Radiative damping in wave guide based FMR measured via analysis of perpendicular standing spin waves in sputtered Permalloy films

TL;DR

This paper investigates the radiative damping in Permalloy films using VNA-FMR by analyzing perpendicular standing spin waves, identifying three main damping contributions, and proposing a method to measure radiative damping from a single resonance.

Contribution

It introduces a simple analytical model to quantify radiative damping and demonstrates how to determine it from single-resonance FMR measurements.

Findings

Radiative damping significantly contributes to total damping in Permalloy films.

The damping can be fully explained by intrinsic, eddy-current, and radiative contributions.

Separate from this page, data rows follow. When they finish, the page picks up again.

/-! ### The direct hash -/

/-- The newest byte has weight 1, and joining it multiplies every older byte's weight by M. -/
theorem directHash_append_singleton (w : List Byte) (b : Byte) :
    directHash (w ++ [b]) = directHash w * Config.hashM + b.setWidth 32 := by
  simp [directHash]

/-- The oldest byte of a window has M to the number of the bytes after it as its weight. -/
theorem directHash_cons (out : Byte) (w : List Byte) :
    directHash (out :: w) = out.setWidth 32 * powM w.length + directHash w := by
  induction w using List.reverseRecOn with
  | nil => simp [directHash, powM]
  | append_singleton w b ih =>
    have hjoin : directHash (out :: (w ++ [b])) = directHash (out :: w) * Config.hashM + b.setWidth 32 :=
      directHash_append_singleton (out :: w) b
    rw [hjoin, ih, directHash_append_singleton, List.length_append, List.length_singleton, powM]
    ring

/-! ### The sum of R32 -/

/-- The sum of R32 over bytes given newest first, with the first byte weighed by 263 to the `k`; a window has `k = 0`. -/
def weightedSum (l : List Byte) (k : Nat) : Word32 :=
  ((l.zipIdx k).map fun x => x.1.setWidth 32 * (263 : Word32) ^ x.2).sum

@[simp] theorem weightedSum_nil (k : Nat) : weightedSum [] k = 0 := rfl

theorem weightedSum_cons (b : Byte) (l : List Byte) (k : Nat) :
    weightedSum (b :: l) k = b.setWidth 32 * (263 : Word32) ^ k + weightedSum l (k + 1) := by
  simp [weightedSum]

/-- Bytes one place further from the newest weigh 263 times as much. -/
theorem weightedSum_succ (l : List Byte) (k : Nat) : weightedSum l (k + 1) = weightedSum l k * 263 := by
  induction l generalizing k with
  | nil => simp
  | cons b l ih => rw [weightedSum_cons, weightedSum_cons, ih (k + 1), BitVec.pow_succ, add_mul, mul_assoc]

/-- R32: the direct hash is the sum of the window's bytes, each weighed by 263 to the power of its distance from the newest. -/
theorem directHash_eq_weightedSum (w : List Byte) : directHash w = weightedSum w.reverse 0 := by
  induction w using List.reverseRecOn with
  | nil => rfl
  | append_singleton w b ih =>
    rw [directHash_append_singleton, ih, List.reverse_concat, weightedSum_cons, weightedSum_succ, Config.hashM, BitVec.pow_zero,
      BitVec.mul_one, add_comm]

/-! ### The roll -/

/-- R33: rolling the direct hash of a window over a byte gives the direct hash of the window without its oldest byte and with the
byte as its newest: the oldest byte's term cancels. -/
theorem rolledHash_directHash (out new : Byte) (w : List Byte) :
    rolledHash (directHash (out :: w)) (powM w.length) out new = directHash (w ++ [new]) := by
  rw [rolledHash, directHash_cons, add_sub_cancel_left, directHash_append_singleton]

/-! ### Taking a byte with a full window -/

section Full

variable {prof : Profile} {part : Partial}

A new method to measure radiative damping from a single resonance is proposed.

Abstract

The damping $\alpha$ of the spinwave resonances in 75 nm, 120 nm, and 200nm -thick Permalloy films is measured via vector-network-analyzer ferromagnetic-resonance (VNA-FMR) in the out-of-plane geometry. Inductive coupling between the sample and the waveguide leads to an additional radiative damping term. The radiative contribution to the over-all damping is determined by measuring perpendicular standing spin waves (PSSWs) in the Permalloy films, and the results are compared to a simple analytical model. The damping of the PSSWs can be fully explained by three contributions to the damping: The intrinsic damping, the eddy-current damping, and the radiative damping. No other contributions were observed. Furthermore, a method to determine the radiative damping in FMR measurements with a single resonance is suggested.